DANIEL: We have been able to have some important increases in some journeys.
DANIEL: For example, in the redemption, we have the NPS for the redemption of our goods and services.
DANIEL: And we were able to over the last year, I can tell you that, we were able to increase 20 points in Net Promoters score because of the specific corrective actions we made.
DANIEL: So that was really…
DANIEL: So we are very happy.
DANIEL: I got to tell you, just last month, we reached a record level of 80 in our Net Promoters score for that specific journey.
DANIEL: That was…
DANIEL: We are very happy on that, and that’s why I’m very happy to share that by the way.
PAULA: Well, I mean, that’s a huge celebration, Daniel, because I mean, we could probably do a whole interview and a whole conversation just about this topic.
PAULA: I really believe it.
PAULA: And again, I think most of the listeners are very familiar with NPS, but for anyone who isn’t, I think it’s so important to remember it goes from minus 100 to plus 100.
PAULA: So for you to be at 80, you’re in the top, I guess, 10% if my maths is right.
PAULA: I’m not very good on the maths, but that’s an extraordinary score.
PAULA: And also what I like, Daniel, is that you’re doing it for very specific journeys you mentioned.
PAULA: Yes.
PAULA: Yeah?
DANIEL: Yeah.
PAULA: Tell me more about that.
PAULA: Like how many NPS would you be measuring, let’s say on a monthly basis?

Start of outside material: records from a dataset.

-- ==== Sys2Proof/Proofs/TimebaseNoise.lean ====
section
/-! PROOFS. Every step keeps the Timebase in range and the noise register off 0 (R5, R9, R42). -/

namespace Sys2Proof.Machine

open Sys2Proof.Safety

/-! ## The Timebase -/

theorem timebaseReset_ok : TimebaseOk timebaseReset :=
  ⟨⟨by decide, by decide⟩, by decide, fun _ h => by cases h⟩

/-- A frequency in range, written with its increment, meets the invariant with any ramp that does (R5). -/
theorem timebaseOk_setFreq {tb : Timebase} {f : Nat} {ramp : Option FreqRamp} (hf : FreqInRange f)
    (hr : ∀ rp, ramp = some rp → FreqRampOk rp) : TimebaseOk { tb.setFreq f with ramp := ramp } :=
  ⟨hf, rfl, hr⟩

/-- A frequency ramp's step stays between its two ends, which are in range (R9). -/
theorem timebaseOk_rampStep {tb : Timebase} (h : TimebaseOk tb) : TimebaseOk tb.rampStep := by
  unfold Timebase.rampStep
  split
  · exact h
  · rename_i rp hrp
    have ⟨_, _, hramp⟩ := h
    obtain ⟨hf0, ht, hk⟩ := hramp rp hrp
    split
    · exact timebaseOk_setFreq ht fun _ h => by cases h
    · refine timebaseOk_setFreq (rampValue_between (by omega) (by omega) hf0 ht) fun rp' h' => ?_
      cases h'
      exact ⟨hf0, ht, show rp.k + 1 < rp.r by omega⟩

theorem timebaseOk_advance {tb : Timebase} (h : TimebaseOk tb) : TimebaseOk tb.advance := by
  unfold Timebase.advance
  dsimp only
  split
  · exact timebaseOk_rampStep h
  · exact h

theorem freqTarget_inRange (p1 : Nat) : FreqInRange (freqTarget p1) := by
  unfold FreqInRange freqTarget
  omega

/-- FREQ starts from a frequency in range and aims at one; PHASE_JUMP touches the offsets alone (R6 to R8, R13). -/
theorem timebaseOk_changeTimebase {tb : Timebase} (h : TimebaseOk tb) (r : Record) : TimebaseOk (r.changeTimebase tb) := by
  have ⟨hf, hinc, _⟩ := h
  unfold Record.changeTimebase
  split
  case h_1 =>
    unfold Timebase.applyFreq
    split
    · exact timebaseOk_setFreq (freqTarget_inRange _) fun _ h => by cases h
    · refine ⟨hf, hinc, fun rp hrp => ?_⟩
      cases hrp
      exact ⟨hf, freqTarget_inRange _, show 0 < r.p2 by omega⟩
  case h_2 => exact h
  case h_3 => exact h

/-- Of the runner's acts only the application of a record touches the Timebase. -/
theorem timebaseOk_runInvariant : RunInvariant (fun w => TimebaseOk w.tb) where
  renewed h := h
  filled _ h := h
  markerFault _ _ _ h := h
  unmapped _ _ h := h
  control _ _ _ h := h
  ended _ _ _ _ h := h
  timed _ r _ _ h := timebaseOk_changeTimebase h r
  taken _ h := h
  released _ _ h := h
  pending _ _ r h := timebaseOk_changeTimebase h r

theorem timebaseOk_stepInvariant : StepInvariant (fun s => TimebaseOk s.tb) where
  blocks {s t} hst h := by
    rwa [hst.tb]
  reset _ := timebaseReset_ok
  power _ := timebaseReset_ok
  adc _ _ h := h
  take {s} code l ps h := by rwa [(takeByCode_effect code l ps s).tb]
  work {s} late x h := by
    rw [workTick_tb_afterRun]
    refine timebaseOk_runInvariant.runTick (fun s h => ?_) late _ _ _ _ (timebaseOk_advance h)
    show TimebaseOk (takeOldest .pl s).tb
    rwa [takeOldest_tb]

/-! ## The noise register -/

/-- A shift of a register that is not 0 leaves one that is not 0: where all the bits shifted stay 0, bit 16 alone was set,
and it is fed back (R42). -/
theorem noiseShift_ne_zero {r : BitVec 17} (h : r ≠ 0) : noiseShift r ≠ 0 := by
  intro hz
  obtain ⟨hshift, hfeed⟩ := BitVec.or_eq_zero_iff.mp hz
  have hlow : ∀ i, i < 16 → r.getLsbD i = false := by
    intro i hi
    have hbit := congrArg (fun b => BitVec.getLsbD b (i + 1)) hshift
    rw [BitVec.getLsbD_eq_getElem (show i < 17 by omega)]
    simpa [show i + 1 < 17 by omega] using hbit
  have hxor : (r.getLsbD 16 ^^ r.getLsbD 13) = false := by
    by_contra hne
    rw [Bool.not_eq_false] at hne
    rw [if_pos hne] at hfeed
    exact absurd hfeed (by decide)
  have htop : r.getLsbD 16 = false := by rwa [hlow 13 (by omega), Bool.xor_false] at hxor
  refine h (BitVec.eq_of_getLsbD_eq fun i hi => ?_)
  have hcase : i < 16 ∨ i = 16 := by omega
  rcases hcase with hi' | rfl
  · simpa using hlow i hi'
  · simpa using htop

theorem noiseShifts_ne_zero (k : Nat) {r : BitVec 17} (h : r ≠ 0) : noiseShifts k r ≠ 0 := by
  induction k generalizing r with
  | zero => exact h
  | succ k ih => exact ih (noiseShift_ne_zero h)

theorem drawFor_ne_zero (e : SlotEntry) {r : BitVec 17} (h : r ≠ 0) : drawFor e r ≠ 0 := by
  unfold drawFor
  split
  · exact noiseShifts_ne_zero 8 h
  · exact h

theorem synthesize_lfsr_ne_zero {s : State} (h : s.lfsr ≠ 0) : (synthesize s).lfsr ≠ 0 :=
  drawFor_ne_zero _ (drawFor_ne_zero _ (drawFor_ne_zero _ h))

theorem lfsrReset_ne_zero : lfsrReset ≠ 0 := by decide

/-- The runner's work takes requests but draws no noise. -/
theorem afterRun_lfsr_ne_zero (late : Nat) {s : State} (h : s.lfsr ≠ 0) : (s.afterRun late).lfsr ≠ 0 :=
  runTick_keeps (fun t => t.lfsr ≠ 0) _ _ _ _ (fun _ _ h => h) (fun _ h => takeOldest_lfsr_ne_zero .pl h)
    (fun _ _ h => h) (fun _ h => h) (fun _ h => h) (fun _ h => h) late _ h

theorem lfsr_stepInvariant : StepInvariant (fun s => s.lfsr ≠ 0) where
  blocks {s t} hst h := by
    rwa [hst.lfsr]
  reset _ := lfsrReset_ne_zero
  power _ := lfsrReset_ne_zero
  adc _ _ h := h
  take code l ps h := (takeByCode_effect code l ps _).lfsr_ne_zero h
  work {s} late x h := by
    rw [workTick_lfsr_afterRun]
    exact synthesize_lfsr_ne_zero (afterRun_lfsr_ne_zero late h)

/-- Settles O56: both predicates are kept by every part of a step. -/
theorem stepKeepsTimebaseAndNoise : Obligations.StepKeepsTimebaseAndNoise :=
  ⟨fun _ _ h hx => timebaseOk_stepInvariant.step h hx, fun _ _ h hx => lfsr_stepInvariant.step h hx⟩

end Sys2Proof.Machine
end

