-- ==== Sys2Proof/Proofs/SetScan.lean ====
section
/-! PROOFS. SET_SCAN on a ready link: its checks, the settings that the watch mask lets it change, and its status (R135, R136). -/

namespace Sys2Proof.Machine

open Sys2Proof.Safety

/-- A carried gain code above 3 is what SET_SCAN refuses (R135). -/
theorem gainsRefused_iff (ps : List Byte) :
    channelNumbers.any (fun i => decide (3 < carriedGain ps i)) = true ↔ ¬ ∀ i, i ≤ 7 → byteAt ps (i + 1) ≤ 3 := by
  simp only [List.any_eq_true, mem_channelNumbers, decide_eq_true_eq, not_forall, not_le, exists_prop]
  rfl

/-- A value is adjusted where S is raised or a watched channel's gain is not the one carried (R136). -/
theorem setScan_adjusted_iff (s : State) (ps : List Byte) :
    (decide (raisedStop (byteAt ps 0) s.guard.watch ≠ byteAt ps 0) || channelNumbers.any (gainAdjusted s ps)) = true ↔
      raisedStop (byteAt ps 0) s.guard.watch ≠ byteAt ps 0 ∨
      ∃ i, i ≤ 7 ∧ channelIn s.guard.watch i = true ∧ byteAt ps (i + 1) ≠ (s.scan.channels.get i).gain := by
  simp only [Bool.or_eq_true, List.any_eq_true, mem_channelNumbers, gainAdjusted, Bool.and_eq_true, decide_eq_true_eq]
  rfl

/-- Settles O46: each refusal by the check that fails first, the acceptance by what the watch mask adjusts. -/
theorem setScanKeepsTheWatch : Obligations.SetScanKeepsTheWatch := by
  intro ps s h hps valueOk
  have refused {st : Status} (hres : takeSetScan ps (sendRequest 0x50 .ml ps s) = refuse _ st) :
      exec (.setScan .ml ps) s = .next (onlyAnswered s .ml st []) :=
    requestOutcome_refused h hps (by decide) (by decide) hres
  have hvalue : (7 < byteAt ps 0 ∨ channelNumbers.any (fun i => decide (3 < carriedGain ps i)) = true) ↔ ¬ valueOk := by
    rw [gainsRefused_iff, ← Nat.not_le, not_and_or]
  have passed {n : Nat} (hlen : ps.length = n) : ¬ ps.length ≠ n := not_not_intro hlen
  refine ⟨fun hlen => refused (if_pos hlen), fun hlen hbad => refused ((if_neg (passed hlen)).trans (if_pos (hvalue.mpr hbad))),
    fun hlen hok => ?_⟩
  have hadjusted := setScan_adjusted_iff s ps
  refine ⟨_, _, _, exec_setScan_ready h ps hps _
    ((if_neg (passed hlen)).trans (if_neg fun hbad => hvalue.mp hbad hok)) rfl, fun top h7 hin habove => ?_, fun hzero => ?_,
    fun i hi => ?_, fun ⟨hstop, hgain⟩ => ?_, fun hdiffers => if_pos (hadjusted.mpr hdiffers)⟩
  · exact raisedStop_of_highest (highestChannel_eq_some.mpr ⟨h7, hin, habove⟩)
  · exact raisedStop_of_none (highestChannel_eq_none.mpr fun i _ => hzero ▸ channelIn_zero i)
  · exact (Eight.get_mapIdx _ _ i).trans (by rw [Nat.min_eq_left hi]; rfl)
  · refine if_neg fun hc => ?_
    rcases hadjusted.mp hc with hraised | ⟨i, hi, hin, hne⟩
    · exact hraised hstop
    · exact hne (hgain i hi hin)

end Sys2Proof.Machine
end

PAULA: Because I think the mistake some companies do make is that they take, you know, how do you feel about Livelo?
PAULA: You know, and it’s so broad.
PAULA: Like I’ve been asked this question by so many companies, and I’m frustrated because I want to give them feedback.
PAULA: But the question is too broad, but I can’t say my redemption journey, you know, is something I can advocate.
PAULA: Do you know what I mean?
PAULA: So I’d love to get a sense of that, yeah.
DANIEL: Yeah, thank you for the question.
DANIEL: Actually, we divide the NPSs in, let’s say, two, let me say two types.
DANIEL: That is a transaction or an NPS.
DANIEL: So after a specific journey, we ask, you know, questions that will give us the NPS score.
PAULA: Okay.
DANIEL: So after a redemption, after the person is accumulating points in one of our partners, right?
DANIEL: After registering at Livelo.
DANIEL: So in different kinds of journeys, we ask how the person was satisfied or not with that specific journey.
DANIEL: And that’s what we call transactional NPS.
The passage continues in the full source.